Monitoring data usage is not that simple. Regular database monitoring tools will only give you query level monitoring. However, to better understand how data is being used, you need to monitor usage not only at the database level, but at the application level. For data warehouses, reports from business intelligence (BI) tools are a representative sample of how data is being used. You can also get a good understanding of which users, groups and departments are actually using the data and for what purposes and frequency, from these BI tools. So deploying a data usage monitoring tool that can track usage, not only at the database level, but at the BI tool and business user level is critical to determine how data is being used and to prioritize what data needs to be kept in the production data warehouse.
Once you have identified which data is no longer being used and which data was never used at all, then you need to take action. For those data that are no longer being used and you need to keep for regulatory compliance, you should archive them. For those data that you will never use again, you need to purge them. And for the information that is never used, you should remove them from regular data warehouse loads. Deploying a data warehouse archiving solution to manage data growth in data warehouses helps you to automatically move data that has been identified as dormant by your data usage monitoring tool, to a lower cost infrastructure or purge them entirely if they will never be used. Some archiving solutions also help you to automate the right partitioning strategy if you’re not ready to move the data out of production so that you can better optimize data warehouse queries. If data needs to be retained for compliance, then an archiving solution will further help you to enforce retention and disposal policies.
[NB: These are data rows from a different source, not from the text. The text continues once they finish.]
/-- The font after reset (10_state.md R38): the five bytes of each digit at `0x050 + 5 * d`, as the spec's table
gives them (from the spec's general knowledge, its entry G6). -/
def Obligations.FontIsInPlaceAtReset : Prop :=
  ∀ d : Fin 16, (List.range 5).map (fun k => Memory.read State.reset.mem (BitVec.ofNat 12 (0x050 + 5 * d.val + k))) =
    ([[0xF0, 0x90, 0x90, 0x90, 0xF0], [0x20, 0x60, 0x20, 0x20, 0x70], [0xF0, 0x10, 0xF0, 0x80, 0xF0],
      [0xF0, 0x10, 0xF0, 0x10, 0xF0], [0x90, 0x90, 0xF0, 0x10, 0x10], [0xF0, 0x80, 0xF0, 0x10, 0xF0],
      [0xF0, 0x80, 0xF0, 0x90, 0xF0], [0xF0, 0x10, 0x20, 0x40, 0x40]] ++
     [[0xF0, 0x90, 0xF0, 0x90, 0xF0], [0xF0, 0x90, 0xF0, 0x10, 0xF0], [0xF0, 0x90, 0xF0, 0x90, 0xF0],
      [0xE0, 0x90, 0xE0, 0x90, 0xE0], [0xF0, 0x80, 0x80, 0x80, 0xF0], [0xE0, 0x90, 0x90, 0x90, 0xE0],
      [0xF0, 0x80, 0xF0, 0x80, 0xF0], [0xF0, 0x80, 0xF0, 0x80, 0x80]]).getD d.val []

/-- Program load (70_reset_and_hazards.md R192, R193): an image of at most 3584 bytes is accepted, byte `k` goes
to `MEM[0x200 + k]`, and nothing else of the reset state changes; a larger image is rejected. -/
def Obligations.BootLoadsTheImage : Prop :=
  ∀ image : List Byte,
    (image.length ≤ 3584 → ∃ s, State.boot image = some s ∧
      OnlyBytesChange 0x200 image.length State.reset s ∧
      ∀ (k : Nat) (h : k < image.length), Memory.read s.mem (BitVec.ofNat 12 (0x200 + k)) = image[k]) ∧
    (3584 < image.length → State.boot image = none)

/-- The timers (60_exceptions.md R179, 70_reset_and_hazards.md R195): in a cycle that raises no fault each timer
ends one below the value its handler left, floored at 0; only `LD DT, Vx` and `LD ST, Vx` load one. -/
def Obligations.TimersTickOncePerCycle : Prop :=
  ∀ s t : State, s.fault = .running → step s = .next t → t.fault = .running →
    (∀ x, decode (fetchWord s) = .ldDtVx x → TickedFrom (s.reg x) t.dt) ∧
    ((∀ x, decode (fetchWord s) ≠ .ldDtVx x) → TickedFrom s.dt t.dt) ∧
    (∀ x, decode (fetchWord s) = .ldStVx x → TickedFrom (s.reg x) t.st) ∧
    ((∀ x, decode (fetchWord s) ≠ .ldStVx x) → TickedFrom s.st t.st)

/-- Faults are precise (60_exceptions.md R170, R176): after a cycle that faults, everything but `FAULT` and
`OPCODE` is as before the cycle, `pc` is at the faulting instruction, and the cause is the one of R170. Read from
the spec by inference: `OPCODE` holds the fetched word (10_state.md R32, D28, 40_cycle_and_dispatch.md R90; log
entry 5), and `keys` and the model's own `keyInput` are as before (R90; log entries 1 and 6). -/
def Obligations.FaultsArePrecise : Prop :=
  ∀ s t : State, s.fault = .running → step s = .next t → t.fault ≠ .running →
    t = { s with fault := t.fault, opcode := fetchWord s } ∧
    ((t.fault = .stackOverflow ∧ s.sp.val = 16 ∧ ∃ nnn, decode (fetchWord s) = .call nnn) ∨
     (t.fault = .stackUnderflow ∧ s.sp.val = 0 ∧ decode (fetchWord s) = .ret))

/-- The two faults are taken (60_exceptions.md R171, R172): `CALL` with 16 live entries and `RET` with none each
take the fault of their name and leave everything else but `OPCODE` alone, the timers too. Read from the spec by
inference: `OPCODE` holds the fetched word (10_state.md R32, D28, 40_cycle_and_dispatch.md R90; log entry 5), and
`keys` and the model's own `keyInput` are as before (R90; log entries 1 and 6). -/
def Obligations.StackBoundsFault : Prop :=
  ∀ s : State, s.fault = .running →
    (∀ nnn, decode (fetchWord s) = .call nnn → s.sp.val = 16 →
      step s = .next { s with fault := .stackOverflow, opcode := fetchWord s }) ∧
    (decode (fetchWord s) = .ret → s.sp.val = 0 →
      step s = .next { s with fault := .stackUnderflow, opcode := fetchWord s })

/-! ## Whole-machine rules: who writes what -/

/-- Only `CALL` and `RET` touch the call stack, `SP` and `FAULT` (10_state.md R25, R33). -/
def Obligations.OnlyCallAndRetTouchTheStack : Prop :=
  ∀ (i : Instr) (s t : State), exec i s = .next t → (∀ nnn, i ≠ .call nnn) → i ≠ .ret →
    t.stack = s.stack ∧ t.sp = s.sp ∧ t.fault = s.fault

/-- Only `CLS` and `DRW` write the framebuffer (10_state.md R29), and only `LD B, Vx` and `LD [I], Vx` write memory
(20_memory.md R55): with any other instruction every byte reads as before. -/
def Obligations.WhoWritesMemoryAndFramebuffer : Prop :=
  ∀ (i : Instr) (s t : State), exec i s = .next t →
    (i ≠ .cls → (∀ x y n, i ≠ .drw x y n) → t.fb = s.fb) ∧
    ((∀ x, i ≠ .ldB x) → (∀ x, i ≠ .storeRegs x) → ∀ a, Memory.read t.mem a = Memory.read s.mem a)

/-- Only `LD I, addr`, `ADD I, Vx` and `LD F, Vx` write `I` (10_state.md R23), and only `LD DT, Vx` and
`LD ST, Vx` write a timer in their handler (10_state.md R26, R27). -/
def Obligations.WhoWritesAddressRegisterAndTimers : Prop :=
  ∀ (i : Instr) (s t : State), exec i s = .next t →
    ((∀ nnn, i ≠ .ldI nnn) → (∀ x, i ≠ .addI x) → (∀ x, i ≠ .ldF x) → t.i = s.i) ∧
    ((∀ x, i ≠ .ldDtVx x) → t.dt = s.dt) ∧ ((∀ x, i ≠ .ldStVx x) → t.st = s.st)

/-- No instruction writes `KEYS`, and only `RND` advances `RNG` (10_state.md R30, R31). (`keyInput` is the
model's own field, log entry 1.) -/
def Obligations.KeysAreNeverWrittenAndOnlyRndDraws : Prop :=
  ∀ (i : Instr) (s t : State), exec i s = .next t →
    t.keys = s.keys ∧ t.keyInput = s.keyInput ∧ t.opcode = s.opcode ∧
    ((∀ x kk, i ≠ .rnd x kk) → t.rng = s.rng)

/-- The register frame of all instructions (10_state.md R22, 42_alu.md R132): a register changes only if the
instruction names it as its destination, or is `VF` and the instruction is one of the six that write a flag. -/
def Obligations.RegisterFrameOfEveryInstruction : Prop :=
  ∀ (i : Instr) (s t : State), exec i s = .next t →
    ∀ r, ¬ NamesAsDestination i r → ¬ (WritesFlag i ∧ r = vF) → t.reg r = s.reg r

/-- A flag-writing instruction writes all of `VF` with exactly 0 or 1, unless `VF` is its destination `Vx`
(10_state.md R22; with `x` = 15 the result lands last, which is the spec's decision D6, log entry 8). -/
def Obligations.FlagIsZeroOrOne : Prop :=
  ∀ (i : Instr) (s t : State), exec i s = .next t → WritesFlag i → ¬ NamesAsDestination i vF →
    t.reg vF = 0 ∨ t.reg vF = 1

/-- Every instruction but the ones R24 lists leaves `pc` at the next instruction (10_state.md R24). -/
def Obligations.OtherInstructionsLeavePc : Prop :=
  ∀ (i : Instr) (s t : State), exec i s = .next t → ¬ WritesPc i → t.pc = s.pc

/-! ## The no-op -/

/-- The no-op (40_cycle_and_dispatch.md R95, with R90 and R93): each of the four handlers changes no state, and the
cycle around one still advances `pc` by 2 and performs the timer step, changing nothing else of the core; 0x0000
is none. The model's own: four constructors for the one no-op (log entry 13), and the key vector the cycle takes
from `keyInput` (log entry 1); `OPCODE` keeps the fetched word (log entry 5). -/
def Obligations.NoOpOnlyAdvancesAndTicks : Prop :=
  (decode 0x0000).isNop = false ∧
  (∀ s, exec .nop0 s = .next s ∧ exec .nop8 s = .next s ∧ exec .nopE s = .next s ∧ exec .nopF s = .next s) ∧
  ∀ s : State, s.fault = .running → (decode (fetchWord s)).isNop = true →
    ∃ t, step s = .next t ∧ TickedFrom s.dt t.dt ∧ TickedFrom s.st t.st ∧
      t = { s with
        pc := s.pc + 2, dt := t.dt, st := t.st
        opcode := fetchWord s, keys := s.keyInput.headD s.keys, keyInput := s.keyInput.tail }

/-! ## Register load, arithmetic and logic -/

/-- `LD Vx, byte` (42_alu.md R120): 6xkk loads `kk`, any value, into any register, `VF` too. -/
def Obligations.LoadImmediate : Prop :=
  (∀ w : Word, topNibble w = 0x6 → decode w = .ldByte (fieldX w) (fieldKk w)) ∧
  ∀ (x : RegIdx) (kk : Byte) (s : State), ∃ t, exec (.ldByte x kk) s = .next t ∧
    OnlyRegistersChange [x] s t ∧ t.reg x = kk

/-- `LD Vx, Vy` (42_alu.md R122): 8xy0 copies `V[y]` into `V[x]`. -/
def Obligations.MoveRegister : Prop :=
  (∀ w : Word, topNibble w = 0x8 → lowNibble w = 0x0 → decode w = .ldReg (fieldX w) (fieldY w)) ∧
  ∀ (x y : RegIdx) (s : State), ∃ t, exec (.ldReg x y) s = .next t ∧
    OnlyRegistersChange [x] s t ∧ t.reg x = s.reg y

/-- `ADD Vx, byte` (42_alu.md R121, R132): modulo 256, and no flag (the spec's decision D7). -/
def Obligations.AddImmediateWritesNoFlag : Prop :=
  ∀ (x : RegIdx) (kk : Byte) (s : State), ∃ t, exec (.addByte x kk) s = .next t ∧
    OnlyRegistersChange [x] s t ∧ (t.reg x).toNat = ((s.reg x).toNat + kk.toNat) % 256

/-- `OR`, `AND`, `XOR` (42_alu.md R123 to R125, R132): bit by bit, and no flag (the spec's decision D7). -/
def Obligations.LogicalOperations : Prop :=
  ∀ (x y : RegIdx) (s : State),
    (∃ t, exec (.orReg x y) s = .next t ∧ OnlyRegistersChange [x] s t ∧
      ∀ k, (t.reg x).getLsbD k = ((s.reg x).getLsbD k || (s.reg y).getLsbD k)) ∧
    (∃ t, exec (.andReg x y) s = .next t ∧ OnlyRegistersChange [x] s t ∧
      ∀ k, (t.reg x).getLsbD k = ((s.reg x).getLsbD k && (s.reg y).getLsbD k)) ∧
    (∃ t, exec (.xorReg x y) s = .next t ∧ OnlyRegistersChange [x] s t ∧
      ∀ k, (t.reg x).getLsbD k = ((s.reg x).getLsbD k != (s.reg y).getLsbD k))

/-- `ADD Vx, Vy` (42_alu.md R126): the sum modulo 256, and the carry of the 9-bit sum in `VF`; with `x` = 15 the
sum is what `VF` holds (the spec's decision D6, log entry 8). -/
def Obligations.AddSetsCarry : Prop :=
  ∀ (x y : RegIdx) (s : State), ∃ t, exec (.addReg x y) s = .next t ∧
    OnlyRegistersChange [x, vF] s t ∧
    (t.reg x).toNat = ((s.reg x).toNat + (s.reg y).toNat) % 256 ∧
    (x ≠ vF → t.reg vF = if 255 < (s.reg x).toNat + (s.reg y).toNat then 1 else 0)

/-- `SUB Vx, Vy` and `SUBN Vx, Vy` (42_alu.md R127, R129): the difference modulo 256, and in `VF` whether no
borrow occurred; with `x` = 15 the difference is what `VF` holds (the spec's decisions D6, D26, log entry 8). -/
def Obligations.SubtractSetsNoBorrow : Prop :=
  ∀ (x y : RegIdx) (s : State),
    (∃ t, exec (.subReg x y) s = .next t ∧ OnlyRegistersChange [x, vF] s t ∧
      (t.reg x).toNat = ((s.reg x).toNat + 256 - (s.reg y).toNat) % 256 ∧
      (x ≠ vF → t.reg vF = if (s.reg y).toNat ≤ (s.reg x).toNat then 1 else 0)) ∧
    (∃ t, exec (.subnReg x y) s = .next t ∧ OnlyRegistersChange [x, vF] s t ∧
      (t.reg x).toNat = ((s.reg y).toNat + 256 - (s.reg x).toNat) % 256 ∧
      (x ≠ vF → t.reg vF = if (s.reg x).toNat ≤ (s.reg y).toNat then 1 else 0))

/-- `SHR Vx` and `SHL Vx` (42_alu.md R128, R130): one place, in place, a zero enters, and `VF` takes the bit that
left the original value; with `x` = 15 the result is what `VF` holds (the spec's decisions D6, D8, log entry 8). -/
def Obligations.ShiftsDeliverTheBitThatLeft : Prop :=
  ∀ (x : RegIdx) (s : State),
    (∃ t, exec (.shr x) s = .next t ∧ OnlyRegistersChange [x, vF] s t ∧
      (t.reg x).toNat = (s.reg x).toNat / 2 ∧
      (x ≠ vF → (t.reg vF).toNat = (s.reg x).toNat % 2)) ∧
    (∃ t, exec (.shl x) s = .next t ∧ OnlyRegistersChange [x, vF] s t ∧
      (t.reg x).toNat = (2 * (s.reg x).toNat) % 256 ∧
      (x ≠ vF → (t.reg vF).toNat = (s.reg x).toNat / 128))

/-! ## Control flow -/

/-- `JP addr` (41_control_flow.md R101): 1nnn sets `pc` to `nnn`, any value, and changes nothing else. -/
def Obligations.JumpSetsPc : Prop :=
  (∀ w : Word, topNibble w = 0x1 → decode w = .jp (fieldNnn w)) ∧
  ∀ (nnn : Addr) (s : State), ∃ t, exec (.jp nnn) s = .next t ∧ OnlyPcChanges s t ∧ t.pc = nnn

/-- `JP V0, addr` (41_control_flow.md R107): `pc` takes `nnn + V[0]` modulo 4096 (the spec's decisions D2, D10). -/
def Obligations.JumpWithOffsetWraps : Prop :=
  ∀ (nnn : Addr) (s : State), ∃ t, exec (.jpV0 nnn) s = .next t ∧ OnlyPcChanges s t ∧
    t.pc.toNat = (nnn.toNat + (s.reg 0).toNat) % 4096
By monitoring and understanding how data is being used in your data warehouses and then taking action based on that information, you can reap the benefits of proactively managing data growth:
- Minimize overall infrastructure costs
- Reduce maintenance efforts
- Improve performance
- Ensure compliance to retention regulations
Including data usage monitoring and data warehouse archiving as part of your data warehouse management strategy just makes practical business sense. Especially if you’re managing data growth in your enterprise applications today by archiving, why not do the same for your data warehouses?